*** Opening Given information ***
-- ==== Sys2Proof/WellFormed.lean ====
section
/-! DEFINITION. Well-formed commands: every number an operand names lies in the range the spec gives it. `exec` gives ill-formed
commands no effect beyond what the spec's own checks do; well-formedness is what a sender can send. -/

namespace Sys2Proof

/-- Opcodes of each subsystem, numbered from 1 (02 R69). -/
def opcodeCounts : List Nat := [5, 3, 6, 5, 4, 3, 4, 2, 4, 4, 4, 3, 4, 7, 3, 4]

/-- 02 R69 defines the opcode. -/
def opcodeDefined (c : Nat) : Bool := 1 ≤ c % 256 && c % 256 ≤ opcodeCounts.getD (c / 256) 0

/-- A packet's header fields fit their widths (02 R55), its ring exists (02 R47), its blocks are no longer than `ext_len`
allows, and an opcode that stands in the row's place is undefined (02 R69). -/
def Pkt.wf (p : Pkt) : Bool :=
  p.sq < 64 && p.handle < 2 ^ 32 && p.extLen < 4096 && p.extAddr < 2 ^ 44 &&
    (match p.ext with | some b => b.length == 64 * p.extLen | none => true) &&
    (match p.undef with | some c => !opcodeDefined c.toNat | none => true)

/-- A link number (13 R416). -/
def linkOk (l : Nat) : Bool := l < 40

/-- A context index (03 R81). -/
def ctxOk (c : Nat) : Bool := c < 8192

/-- A partition number (10 R317). -/
def partOk (p : Nat) : Bool := p < 16

/-- A node number (00 R9). -/
def nodeOk (n : Nat) : Bool := n < 16384

/-- An engine of a core of a program context (05 R158, 06 R203). -/
def EngAt.wf (e : EngAt) : Bool := e.pc < 128 && e.core < 48 && e.eng < 9

/-- A fabric packet's header fields fit their widths (12 R379). -/
def FPkt.wf (p : FPkt) : Bool :=
  p.ptype < 16 && p.cls < 4 && p.code < 16 && nodeOk p.dst && nodeOk p.src && p.epoch < 2 ^ 16 && p.offset < 2 ^ 50 &&
    p.seq < 2 ^ 32 && p.tag < 2 ^ 16 && p.job < 4096

/-- A hinge header's fields fit their widths (00 R9, 04 R127). -/
def HHdr.wf (h : HHdr) : Bool :=
  nodeOk h.src && h.epoch < 2 ^ 16 && h.region < 2 ^ 32 && h.handle < 2 ^ 32 && h.attempt ≤ 16 && h.seq < 2 ^ 32

/-- A drive bay (11 R345). -/
def bayOk (d : Nat) : Bool := d < 8

/-- A tier of extents and an extent of it (11 R342, R346). -/
def extentOk (tier e : Nat) : Bool := (tier == 1 && e < 1179648) || (tier == 2 && e < 2 ^ 28)

/-- A button of 17 R549. -/
def Button.wf : Button → Bool
  | .port p => p < 36
  | .drive d => d < 8
  | .module => true

/-- A command a sender can send. -/
def Instr.wf : Instr → Bool
  | .nop p | .createRing p | .deleteRing p | .configGet p | .configSet p | .setPowerMode p | .getCapabilities p
  | .sampleCounters p | .admitRequest p | .cancel p | .pause p | .resume p | .queryRequest p | .releaseContext p
  | .moveState p | .fetchPrefix p | .sealPrefix p | .queryLatch p | .setMirror p | .loadImage p | .unloadImage p
  | .launchProgram p | .readCoreStats p | .loadModel p | .unloadModel p | .readAttnCounters p | .loadDelta p
  | .replaceDelta p | .unloadDelta p | .readExpanderStats p | .loadGrammar p | .unloadGrammar p | .createPartition p
  | .destroyPartition p | .bindImage p | .unbindImage p | .grantExtent p | .revokeExtent p | .setQuota p | .queryQuota p
  | .flushRange p | .acquireRange p | .publish p | .queryNode p | .portEnable p | .portDisable p | .portRetrain p
  | .portDrain p | .portRestore p | .portStatus p | .openReduce p | .collectiveClose p | .runGather p | .runFilter p
  | .setShaper p | .stageGateList p | .gateListCancel p | .readGateList p | .samplingQueue p | .samplingRing p
  | .createTable p | .destroyTable p | .insertEntry p | .updateEntry p | .deleteEntry p | .search p | .swapShadow p
  | .getEvidence p | .getCertificates p | .stageManifest p | .readEventLog p | .serviceDrain p | .fabricBoot p
  | .enterLowPower p => p.wf
  | .hostIfEnable w _ | .hostIfDisable w _ => w ≤ 8
  | .hostIfReady | .teardownComplete => true
  | .registerWrite _ off w _ => off < 65536 && w ≤ 8
  | .submissionDoorbell n w _ | .completionDoorbell n w _ => n < 64 && w ≤ 8
  | .outputDoorbell n w _ => n < 256 && w ≤ 8
  | .bar2Access wr off len data => off + len ≤ 2 ^ 36 && len ≤ 4096 && (!wr || data.length == len)
  | .hostLinkDown | .hotReset | .d3hotEntry | .commandTimeout _ => true
  | .irqDelayExpiry out n => if out then n < 256 else n < 64
  | .heldTokenWrite c => ctxOk c
  | .powerWindow m => m.dieTemp.length ≤ 16 && m.stackTemp.length ≤ 24
  | .pmbusPoll r _ _ => r < 10
  | .pmbAlert st sense => st.length ≤ 10 && sense.length ≤ 10
  | .timingMonitorReport _ _ => true
  | .dieOvertempTrip d _ => d < 16
  | .prochotAssert | .prochotDeassert | .sysPwrokRise | .sysPwrokFall | .stage1Start | .firmwareImagesChecked => true
  | .hbmTrainingComplete failed => failed.all (· < 24)
  | .subtreeGenerated | .flashReq | .flashRelease => true
  | .buttonPress b | .abortWindowExpiry b => b.wf
  | .drivePresenceChange d _ _ | .driveFailure d | .driveDrainComplete d => bayOk d
  | .driveIoComplete _ _ _ | .tierTimeout _ => true
  | .linkTrained l | .replayTimerExpiry l | .retrainComplete l | .retrainTimeout l | .portDrainEnd l | .packetStart l
  | .gateEntryAdvance l | .gateAdopt l | .peerDetected l => linkOk l
  | .ident l m => linkOk l && m.uid < 2 ^ 64 && nodeOk m.node && m.epoch < 2 ^ 16 && m.link < 40
  | .flitReceive l f _ => linkOk l && f.body.length == 80 && f.seq < 4096
  | .laneSignalLoss l lane => linkOk l && lane < 4
  | .shaperRefill l q => linkOk l && q < 25
  | .packetForward l p | .read l p | .write l p | .atomic l p | .readData l p | .ack l p | .nack l p | .atomicData l p
  | .pendingRsp l p | .publishPacket l p | .publishResp l p | .versionRead l p | .versionData l p => linkOk l && p.wf
  | .fabricTxnTimeout t => t < 2 ^ 16
  | .twinInvalidate a => a < 2 ^ 64
  | .collLineTimeout e s _ => e < 4 && s < 16
  | .regionOpening h .. => h.wf
  | .openingResponse h .. => h.wf
  | .prepare h .. => h.wf
  | .ready h _ | .commit h _ | .refuse h _ | .abandon h _ => h.wf
  | .commitAck h | .abandonAck h | .withdraw h | .sourceQuery h _ => h.wf
  | .redirect h n _ => h.wf && nodeOk n
  | .moveStateBoundExpiry _ => true
  | .prefixLookup c | .prefixFetchComplete c _ _ | .layerPushStart c _ | .deadlinePass c | .demotionCommit c
  | .recallCommit c | .recallTimeout c | .ctxRetainExpiry c => ctxOk c
  | .workItemWrite pc k _ _ _ => pc < 128 && 1 ≤ k && k ≤ 3
  | .prefillLayerDone pc => pc < 128
  | .stepCommit p => partOk p
  | .demoteCheck | .fwdRecordCheck | .mirrorScrub _ | .twinLinkFail | .twinLinkReturn _ => true
  | .extentDrainEnd t e | .extentDrainTimeout t e | .scrubComplete t e => extentOk t e
  | .descNop e _ | .set e _ | .add e _ | .mul e _ | .ldreg e _ | .loop e _ | .halt e _ | .load e _ | .gather e _
  | .store e _ | .scatter e _ | .descAtomic e _ | .matmul e _ | .vopAdd e _ | .vopSub e _ | .vopMul e _ | .vopFma e _
  | .vopMax e _ | .vopMin e _ | .cmpgt e _ | .select e _ | .convert e _ | .exp e _ | .recip e _ | .rsqrt e _
  | .rowsum e _ | .rowmax e _ | .drain e _ | .ward e _ | .engineQueueTimeout e => e.wf
  | .sliceEnd p _ | .yieldRequest p _ | .contextStopped p _ | .preemptBoundExpiry p _ | .saveComplete p _
  | .restoreComplete p _ => partOk p
  | .tumblerIdleCycle d => d < 2
  | .insertTimeout _ | .cascadeToken _ _ | .cascadeTimeout _ | .cascadeProbeTimer => true
  | .boot l .. | .claim l .. | .sliceTable l .. | .propose l .. | .agreeAck l .. | .mapCommit l .. | .heartbeat l ..
  | .probe l .. | .probeAnswer l .. | .nodeDown l .. => linkOk l
  | .linkPhaseEnd | .floodQuietExpiry | .agreeTimeout | .heartbeatTimer => true
  | .probeInterval n => nodeOk n
  | .jobFault s j .. => nodeOk s && j < 4096
  | .teardown j .. => j < 4096
  | .dieHeartbeatTimeout d => d < 16
  | .ctlWatchdogExpiry c => c < 32
  | .controlRestartComplete bc bl => bc.all ctxOk && bl.all (· < 16384)
  | .moduleDrainTimeout => true
  | .spdmRequest .. | .vendorDefinedRequest .. => true
  | .entdaa a => 8 ≤ a && a ≤ 0x7D
  | .rstdaa | .objectCopyComplete _ _ => true
  | .driveTrained d _ => bayOk d
  | .i3cBusReset | .mctpControlMessage _ | .flashWriteComplete | .selfRefreshExit => true
  | .drainRefusedPatternEnd p => p < 36

end Sys2Proof
end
*** Closing Given information ***
Try it:
Copy out each line from the preceding entries that mentions the word "their".

Your response:
/-- A packet's header fields fit their widths (02 R55), its ring exists (02 R47), its blocks are no longer than `ext_len`
/-- A fabric packet's header fields fit their widths (12 R379). -/
/-- A hinge header's fields fit their widths (00 R9, 04 R127). -/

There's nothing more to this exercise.